Furthermore, according to China's premier, Wen Jiabao, the structure of economic growth has become increasingly unstable and is not sustainable. The investment share of GDP, the most volatile component of output, is approaching 50 per cent while the consumption share has dropped by more than 10 percentage points since the late 1980s. The imbalanced nature of growth could lead to a sharp and potentially disruptive drop in growth during a slowdown.

The People's Bank of China has engaged in what some commentators have described as an aggressive bout of monetary tightening over the past three years. Domestic lending rates have been raised four times while bank reserve ratios have been increased seven times.

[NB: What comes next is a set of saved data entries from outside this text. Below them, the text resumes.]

/-- What the hypotheses of `Obligations.PageStepsKeepMemories` ask for is met. -/
theorem witness_PageStepsKeepMemories :
    ∃ (s t : State) (c : Instr) (r : List Instr), s.pending = c :: r ∧ onPage c = true ∧ MemoriesCanonical s ∧ (∀ e ∈ s.pages, e.2.heldOnlyEnabled) ∧ step s = .next t :=
  ⟨{ pending := [.reqPiWrite 5 (.session 64 0) 1], pages := [(5, { mem := [(4096, 1)] })] }, _, _, _, rfl, rfl, ⟨by decide, by decide, by decide⟩, by simp [Page.heldOnlyEnabled], rfl⟩

/-- What the hypotheses of `Obligations.BundleLayoutRoundTrip` ask for is met. -/
theorem witness_BundleLayoutRoundTrip :
    (∃ x : Slot, x.wf = true) ∧ (∃ w, w < 2 ^ 128) ∧ (∃ x0 x1 x2 x3 : Slot, x0.wf = true ∧ x1.wf = true ∧ x2.wf = true ∧ x3.wf = true) ∧ (∃ (b : Bytes) (k : Nat), b.length = 64 ∧ k < 4) :=
  let z := slotOf (2 ^ 128 - 1)
  ⟨⟨z, by decide⟩, ⟨2 ^ 128 - 1, by decide⟩, ⟨z, z, z, z, by decide, by decide, by decide, by decide⟩, ⟨List.replicate 64 255, 3, by decide, by decide⟩⟩

/-- What the hypotheses of `Obligations.ResponseStandsInItsSlot` ask for is met. -/
theorem witness_ResponseStandsInItsSlot : ∃ (s : State) (q : Req), (s.page q.m).mem.wf = true ∧ q.owes.mailbox = q.m ∧ q.xargOff + q.room ≤ 20480 :=
  ⟨tenant, plain, by decide⟩

/-- What the hypotheses of `Obligations.HostWritesKeepResponses` ask for is met, for a write across the end of the request ring and one of the
argument buffer's last byte. -/
theorem witness_HostWritesKeepResponses :
    ∃ (s : State) (m : Nat), (s.page m).mem.wf = true ∧ (s.page m).held = [] ∧ (s.page m).dropped = 0 ∧
      (∃ (off : Nat) (b : Bytes) (k : Nat), k < b.length ∧ 0x1000 ≤ off + k ∧ off + k < 0x5000 ∧ 0x5000 < off + b.length) ∧
      (∃ (off : Nat) (b : Bytes) (k : Nat), k < b.length ∧ 0xB000 ≤ off + k ∧ off + k < 0x10000) :=
  ⟨tenant, 5, by decide, by decide, by decide, ⟨0x4FFC, List.replicate 8 1, 3, by decide⟩, ⟨0xFFFF, [1], 0, by decide⟩⟩

/-- What the hypotheses of `Obligations.SyncObjectRule` ask for is met. -/
theorem witness_SyncObjectRule :
    (∃ (s : State) (i n c : Nat), (s.syncObj i).owner = some c ∧ 2 ^ 32 ≤ (s.syncObj i).value.toNat + n) ∧
    (∃ (s : State) (i n : Nat), (s.syncObj i).value.toNat + n < 2 ^ 32) ∧ (∃ (e : Engine) (o : Placed), o.op = .waitSync ∧ o.enabled e = true) :=
  ⟨⟨issuing 0 (slotOf 0), 65535, 2 ^ 32 - 5, 0, by decide +kernel⟩, ⟨issuing 0 (slotOf 0), 65535, 2 ^ 32 - 6, by decide +kernel⟩, ⟨{}, { op := .waitSync, x := slotOf 0 }, by decide⟩⟩

/-- What the hypotheses of `Obligations.ReductionsPairLanes` ask for is met. -/
theorem witness_ReductionsPairLanes : ∀ f ∈ [addF, maxF], ∃ (l : List F32) (y : Nat → Nat → F32), l.length = 512 ∧ (∀ j, j < 512 → y 0 j = l.getD j 0) ∧
    (∀ k j, k < 9 → y (k + 1) j = f (y k (2 * j)) (y k (2 * j + 1))) :=
  fun f _ => ⟨List.replicate 512 0, fun k => Nat.rec (fun j => (List.replicate 512 0).getD j 0) (fun _ z j => f (z (2 * j)) (z (2 * j + 1))) k, by decide, fun _ _ => rfl, fun _ _ _ => rfl⟩

/-- What the hypotheses of `Obligations.HomeAndContentAreInverse` ask for is met. -/
theorem witness_HomeAndContentAreInverse : ∃ t l st k, t < 16 ∧ contentOf t l = .data st k := ⟨15, 4095, 0, 13, by decide⟩

/-- What the hypotheses of `Obligations.ElementsRoundTrip` ask for is met, for every format, and the NaNs of those that have them. -/
theorem witness_ElementsRoundTrip :
    (∀ f ∈ [(0x0, 8), (0x1, 8), (0x6, 4), (0x8, 8), (0xA, 16), (0xB, 16)], 2 ^ f.2 - 2 < 2 ^ f.2 ∧ elemFv f.1 1 ≠ .nan) ∧
    (∀ f ∈ [(0x0, 0x7F), (0x1, 0xFF), (0xA, 0x7FC0), (0xB, 0x7E00)], elemFv f.1 f.2 = .nan) := by decide

/-- What the hypotheses of `Obligations.AlertStatusRule` ask for is met. -/
theorem witness_AlertStatusRule :
    (∃ (s : State) (code unit : Nat), tgetD s.dev.written 0 (code * 256 + unit) < 64) ∧ (∃ (t : Nat) (v : StartEnv) (s u : State), u = advance s t ∧ u.dev.mode = .resetting ∧ u.aon.dumping = none ∧ u.pins.thermtripN = true) ∧
    (∃ (m : Fin 1029) (s v : State) (q : Req), Ready cmdAlertClear m s q v ∧ RestZero q [(20, 1)]) :=
  ⟨⟨State.reset, 0x10, 0x20, by decide⟩, ⟨5, {}, { aon := { nextReason := 6 } }, _, rfl, rfl, rfl, rfl⟩,
    (exists_ready (by decide +kernel)).elim (fun q h => h.elim (fun v h => ⟨0, asked {} 0 cmdAlertClear.op [(20, 1, 3)] [] 0, v, q, h⟩))⟩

However, the results of this campaign have been dismal. Economic growth accelerated in 2005 and then again in 2006 to the highest rate of increase in more than a decade. The economy gathered speed during the first quarter with year-on-year growth of more than 11 per cent. Monetary policy has been ineffective and the reasons why can be traced to China's obsession with its quasi-fixed exchange rate with the dollar.

China has been subsidising its large and growing export sector through a grossly undervalued currency, which according to some respected economists is trading at roughly 40 per cent below fair value relative to the dollar.

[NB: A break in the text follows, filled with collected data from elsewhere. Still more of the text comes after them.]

-- ==== Sys2Proof/Proofs/Alerts.lean ====
section
/-!
PROOF. ALERT_STATUS and ALERT_N (17 R403). The bits are read off the sum that `State.alertStatus` is; bit 0 follows what a record of
the error log does to the device-wide registers; bit 1 follows a start, of which only `startRecords` touches it; and ALERT_CLEAR is
run through the mailbox protocol.
-/

namespace Sys2Proof.Machine

open Sys2Proof

/-! ### The bits of ALERT_STATUS -/

/-- Six flags at six places of a number are read back one by one. -/
theorem bit_sum_b2n : ∀ b0 b1 b2 b3 b4 b5 : Bool,
    [0, 1, 2, 3, 4, 5].map (bit (b2n b0 0 + b2n b1 1 + b2n b2 2 + b2n b3 3 + b2n b4 4 + b2n b5 5)) = [b0, b1, b2, b3, b4, b5] := by
  decide

theorem bits_alertStatus (s : State) :
    bit s.alertStatus 0 = s.dev.alert0 ∧ bit s.alertStatus 1 = s.dev.alert1 ∧ bit s.alertStatus 2 = s.stks.any (fun e => e.2.st != .serving) ∧
      bit s.alertStatus 3 = (s.dev.mode == .minimal) ∧ bit s.alertStatus 4 = (s.aon.dumpHeld == .held) := by
  have h := bit_sum_b2n s.dev.alert0 s.dev.alert1 (s.stks.any (fun e => e.2.st != .serving)) (s.dev.mode == .minimal) (s.aon.dumpHeld == .held) s.thermal
  simp only [List.map_cons, List.cons.injEq] at h
  obtain ⟨h0, h1, h2, h3, h4, -⟩ := h
  exact ⟨h0, h1, h2, h3, h4⟩

theorem alertN_eq_false_iff (s : State) : s.alertN = false ↔ s.alertStatus ≠ 0 := beq_eq_false_iff_ne

/-! ### Records of the error log and bit 0 -/

/-- A record, or its suppression, touches the always-on domain and the counts of records, and sets bit 0 where its class is 0x3. -/
theorem logError_frame (s : State) (code cls unit : Nat) (d : Bytes) (st : Nat) :
    ∃ a x y n, let w : State := { s with aon := a, dev := { s.dev with written := x, suppressed := y, suppressedTotal := n } }
      logError s code cls unit d st = if cls = 3 ∧ tgetD s.dev.written 0 (code * 256 + unit) < 64 then setAlert w 0 else w := by
  unfold logError
  dsimp only
  split
  · next hsupp =>
    have hno : ¬ (cls = 3 ∧ tgetD s.dev.written 0 (code * 256 + unit) < 64) := by
      simp only [Bool.and_eq_true, decide_eq_true_eq] at hsupp
      omega
    exact ⟨s.aon, _, _, _, by rw [if_neg hno]; rfl⟩
  · next hwritten =>
    have hcls : (cls = 3 ∧ tgetD s.dev.written 0 (code * 256 + unit) < 64) ↔ cls = 3 := by
      refine and_iff_left_of_imp fun h => ?_
      simpa [h] using hwritten
    exact ⟨_, _, _, s.dev.suppressedTotal, by simp only [hcls]; rfl⟩

/-- A written record of class 0x3 sets and counts bit 0, and leaves bit 1. -/
theorem logError_class3 {s : State} {code unit : Nat} (d : Bytes) (st : Nat) (h : tgetD s.dev.written 0 (code * 256 + unit) < 64) :
    let t := logError s code 3 unit d st
    t.dev.alert0 = true ∧ t.dev.alert1 = s.dev.alert1 ∧ tgetD t.dev.alertCnts 0 0 = tgetD s.dev.alertCnts 0 0 + 1 := by
  obtain ⟨a, x, y, n, hlog⟩ := logError_frame s code 3 unit d st
  dsimp only
  rw [hlog, if_pos ⟨rfl, h⟩]
  simp [setAlert]

theorem logError_other_class (s : State) (code : Nat) {cls : Nat} (unit : Nat) (d : Bytes) (st : Nat) (h : cls ≠ 3) :
    (logError s code cls unit d st).dev.alert0 = s.dev.alert0 ∧ (logError s code cls unit d st).dev.alert1 = s.dev.alert1 := by
  obtain ⟨a, x, y, n, hlog⟩ := logError_frame s code cls unit d st
  rw [hlog, if_neg fun hc => h hc.1]
  exact ⟨rfl, rfl⟩

/-! ### Starts and bit 1 -/

/-- What a start's alert is about: the start reason, bit 1 of ALERT_STATUS and the count of its settings. -/
structure StartAlert where
  reason : Nat
  isSet : Bool
  count : Nat

/-- The start reason, bit 1 and its count as a state has them. -/
def State.startAlert (s : State) : StartAlert := { reason := s.dev.reason, isSet := s.dev.alert1, count := tgetD s.dev.alertCnts 0 1 }

/-- Bit 1 is set and counted where the reason is 0x05 or 0x06 (17 R403). -/
def StartAlert.raised (x : StartAlert) : StartAlert := if x.reason = 5 ∨ x.reason = 6 then { x with isSet := true, count := x.count + 1 } else x

@[simp] theorem StartAlert.raised_reason (x : StartAlert) : x.raised.reason = x.reason := by
  unfold raised
  split <;> rfl

theorem startAlert_of_dev {s t : State} (h : t.dev = s.dev) : t.startAlert = s.startAlert := by
  simp [State.startAlert, h]

@[simp] theorem startAlert_logError (s : State) (code cls unit : Nat) (d : Bytes) (st : Nat) :
    (logError s code cls unit d st).startAlert = s.startAlert := by
  obtain ⟨a, x, y, n, hlog⟩ := logError_frame s code cls unit d st
  rw [hlog]
  split
  · simp [State.startAlert, setAlert, tgetD_tupd_other]
  · rfl

/-- The bits that follow their conditions are counted at 2 and above. -/
@[simp] theorem startAlert_countAlerts (old s : State) : (countAlerts old s).startAlert = s.startAlert := by
  refine foldl_keeps State.startAlert (fun s i => ?_) _ s
  split
  · simp [State.startAlert, tgetD_tupd_other]
  · rfl

@[simp] theorem startAlert_setStackState (s : State) (t : Nat) (st : StackState) : (setStackState s t st).startAlert = s.startAlert := by
  rw [setStackState, startAlert_countAlerts]
  exact startAlert_of_dev rfl

@[simp] theorem startAlert_startStacks (s : State) : (startStacks s).startAlert = s.startAlert := by
  unfold startStacks
  dsimp only
  split <;> split <;> split <;> simp

@[simp] theorem startAlert_loadLayout (s : State) : (loadLayout s).startAlert = s.startAlert := by
  unfold loadLayout
  split
  · rw [startAlert_startStacks]
    rfl
  · rw [startAlert_logError]
    rfl

@[simp] theorem startAlert_failStart (s : State) (cause unit : Nat) : (failStart s cause unit).startAlert = s.startAlert := by
  unfold failStart
  dsimp only
  split
  · rfl
  · rw [startAlert_of_dev (orderReset_dev _ _), startAlert_logError]
    rfl

@[simp] theorem startAlert_configurePorts (s : State) : (configurePorts s).startAlert = s.startAlert :=
  startAlert_of_dev (configurePorts_dev s)

@[simp] theorem startAlert_persistAs (s : State) (l : Layout) : (persistAs s l).startAlert = s.startAlert := rfl

@[simp] theorem startAlert_bootChecks (s : State) (puf : Bytes) : (bootChecks s puf).startAlert = s.startAlert := by
  unfold bootChecks
  dsimp only
  split_ifs <;> simp only [startAlert_failStart, startAlert_configurePorts] <;> rfl

/-- Of the records that a start writes first none touches bit 1; the start's reason then does. -/
@[simp] theorem startAlert_startRecords (s : State) (taken : Bool) (skipped : Option (BitVec 32)) :
    (startRecords s taken skipped).startAlert = s.startAlert.raised := by
  unfold startRecords
  extract_lets started dumped written
  have hdumped : dumped.startAlert = s.startAlert := by
    unfold dumped
    split <;> simp [started]
  have hwritten : written.startAlert = s.startAlert := by
    unfold written
    split <;> simp [hdumped]
  have hreason : written.dev.reason = s.startAlert.reason := congrArg StartAlert.reason hwritten
  rw [StartAlert.raised, ← hreason, ← hwritten]
  split_ifs with hbool hprop hprop
  · simp [State.startAlert, setAlert]
  · simp [hprop] at hbool
  · simp [hprop] at hbool
  · rfl

/-- A start takes its reason anew and touches bit 1 for that reason alone. -/
theorem startAlert_bootPart (s : State) (env : StartEnv) :
    ∃ r, (bootPart s env).startAlert = (StartAlert.mk r s.dev.alert1 (tgetD s.dev.alertCnts 0 1)).raised := by
  unfold bootPart
  extract_lets read minimal reason taken skipped lost flashed was domain _ pinned registers clocked recorded _ counted trained
  have hclocked : clocked.startAlert = ⟨reason, s.dev.alert1, tgetD s.dev.alertCnts 0 1⟩ := by
    simp [clocked, registers, pinned, domain, State.startAlert]
  have htrained : trained.startAlert = clocked.startAlert.raised := by
    rw [startAlert_of_dev (portTrain_dev _ _), startAlert_countAlerts, startAlert_startRecords, startAlert_loadLayout]
  refine ⟨reason, ?_⟩
  rw [← hclocked, ← htrained]
  split
  · rfl
  · rw [startAlert_bootChecks, startAlert_persistAs, startAlert_of_dev (startRoleSlots_dev _ _)]

/-- START of a part held in reset, with no dump and no thermal trip, is `bootPart`. -/
theorem exec_start {t : Nat} {env : StartEnv} {s : State} (hmode : (advance s t).dev.mode = .resetting) (hdump : (advance s t).aon.dumping = none)
    (htrip : (advance s t).pins.thermtripN = true) : exec (.start t env) s = .next (bootPart (advance s t) env) := by
  change execStart t env s = _
  exact timed_due (by simp [hmode, hdump, htrip])

theorem start_completes {t : Nat} {env : StartEnv} {s : State} (hmode : (advance s t).dev.mode = .resetting) (hdump : (advance s t).aon.dumping = none)
    (htrip : (advance s t).pins.thermtripN = true) :
    Completes (.start t env) s (fun w => if w.dev.reason = 5 ∨ w.dev.reason = 6
      then w.dev.alert1 = true ∧ tgetD w.dev.alertCnts 0 1 = tgetD (advance s t).dev.alertCnts 0 1 + 1
      else w.dev.alert1 = (advance s t).dev.alert1 ∧ tgetD w.dev.alertCnts 0 1 = tgetD (advance s t).dev.alertCnts 0 1) := by
  refine ⟨_, exec_start hmode hdump htrip, ?_⟩
  obtain ⟨r, hboot⟩ := startAlert_bootPart (advance s t) env
  have hreason : (bootPart (advance s t) env).dev.reason = r := by
    simpa [State.startAlert] using congrArg StartAlert.reason hboot
  rw [hreason]
  unfold StartAlert.raised at hboot
  split_ifs at hboot ⊢ <;> exact ⟨congrArg StartAlert.isSet hboot, congrArg StartAlert.count hboot⟩

/-! ### ALERT_CLEAR -/

/-- A state after ALERT_CLEAR: a 1 of the mask clears its bit. -/
def State.alertsCleared (s : State) (mask : Nat) : State :=
  s.updDev (fun d => { d with alert0 := d.alert0 && !bit mask 0, alert1 := d.alert1 && !bit mask 1 })

theorem cmdAlertClear_body {q : Req} (h : RestZero q [(20, 1)]) (s : State) : cmdAlertClear.body q s = .done (s.alertsCleared (q.arg 20 1)) [] [] := by
  simp only [cmdAlertClear, h]
  rfl

theorem alertClear_completes {m : Fin 1029} {s v : State} {q : Req} (hready : Ready cmdAlertClear m s q v) (hrest : RestZero q [(20, 1)]) :
    Completes (.alertClear m) s (fun t => t.dev = (v.alertsCleared (q.arg 20 1)).dev ∧ t.stks = v.stks ∧ t.aon = v.aon) := by
  refine ⟨_, serve_done hready (cmdAlertClear_body hrest v) (cmdAlertClear_body hrest _), ?_⟩
  obtain ⟨g, n, e, hclose⟩ := closeWith_frame ((recorded cmdAlertClear q v).alertsCleared (q.arg 20 1)) q stOk 0 [] []
  obtain ⟨f, k, hrecorded⟩ := recorded_frame cmdAlertClear q v
  have hafter (w : State) : cmdAlertClear.after q w = w := rfl
  rw [hafter, okay, hclose, hrecorded]
  exact ⟨rfl, rfl, rfl⟩

/-! ### The obligation -/

/-- Settles O59: the bits are those that `State.alertStatus` adds up; what `logError` does to bit 0 follows from its frame; a start leaves
bit 1 as `StartAlert.raised` gives it; and ALERT_CLEAR is `State.alertsCleared`. -/
theorem alertStatusRule : Obligations.AlertStatusRule := by
  unfold Obligations.AlertStatusRule
  refine ⟨fun s => ?bits, fun s code unit st d h => logError_class3 d st h, fun s code cls unit st d h => logError_other_class s code unit d st h,
    fun t env s u hu hmode hdump htrip => ?start, fun m s v q hready hrest => alertClear_completes hready hrest⟩
  case bits =>
    obtain ⟨h0, h1, h2, h3, h4⟩ := bits_alertStatus s
    exact ⟨alertN_eq_false_iff s, h0, h1, by simp [h2], by simp [h3], by simp [h4]⟩
  case start =>
    subst hu
    exact start_completes hmode hdump htrip

end Sys2Proof.Machine
end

To prevent a significant appreciation of its currency in the presence of a large current account surplus and hefty capital inflows, the People's Bank of China has had to engage in substantial currency intervention via the sale of domestic currency and the purchase of foreign exchange reserves.

The accumulation of foreign currency has been staggering. China's foreign exchange holdings have risen sixfold over the past five years and early last year its stock became the world's largest, exceeding those of Japan. The level of reserves exceeded $1 trillion within a matter of months and the rate of accumulation has accelerated recently to roughly $40 billion a month or twice the rate apparent in both 2005 and 2006. The distortions to the economy should not be underestimated.

China's so-called aggressive tightening of monetary policy is a fiction. Current policy is encouraging greater risk-taking by both borrowers and savers. Official interest rates are artificially low due to current exchange rate policy and are several percentage points below both the actual and sustainable rates of nominal economic growth.

Thus, the incentive to borrow and invest remains high.

Meanwhile, the capacity to lend has not been affected by the increase in bank reserve ratios as the actual level of reserves held is a number of percentage points above that currently required while the loan-to-deposits ratio is near an all-time low. Furthermore, households are happy to fund new equity issuance. Savings rates are high due to the dismal public provision of education and healthcare. However, deposit rates are negative in real terms and not surprisingly, given restrictions on capital outflows, cash balances are increasingly being directed to the stock market.

There is no doubting how far China has come since it implemented reforms in the late 1970s. However, current policy is in dire need of an overhaul. Unfortunately, this is unlikely to happen before next year's Olympic Games. China's first "great leap forward" caused a famine that unleashed untold misery on the populace. The second could lead to a crash.